-- ==== Sys2Proof/Syntax.lean ====
section
/-! DEFINITION. The commands of the SKV8064: one constructor for each row of the table of operations and events, with
the operands this model gives the row (the table itself gives none; log entry 5). -/

namespace Sys2Proof
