-- ==== Sys2Proof/Machine/RegFields.lean ====
section
/-! DEFINITION. The fields of the register file: one name for each field of each register table of the spec
(chapters 02 to 24), with the address the service map gives it (24 R646, R647) and its bits. -/

namespace Sys2Proof.Machine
= = = = = = =
None of the lines before the one containing "(chapters 02 to" belong in the answer; reproduce that line and all later lines of the records exactly.

Written solution
(chapters 02 to 24), with the address the service map gives it (24 R646, R647) and its bits. -/

namespace Sys2Proof.Machine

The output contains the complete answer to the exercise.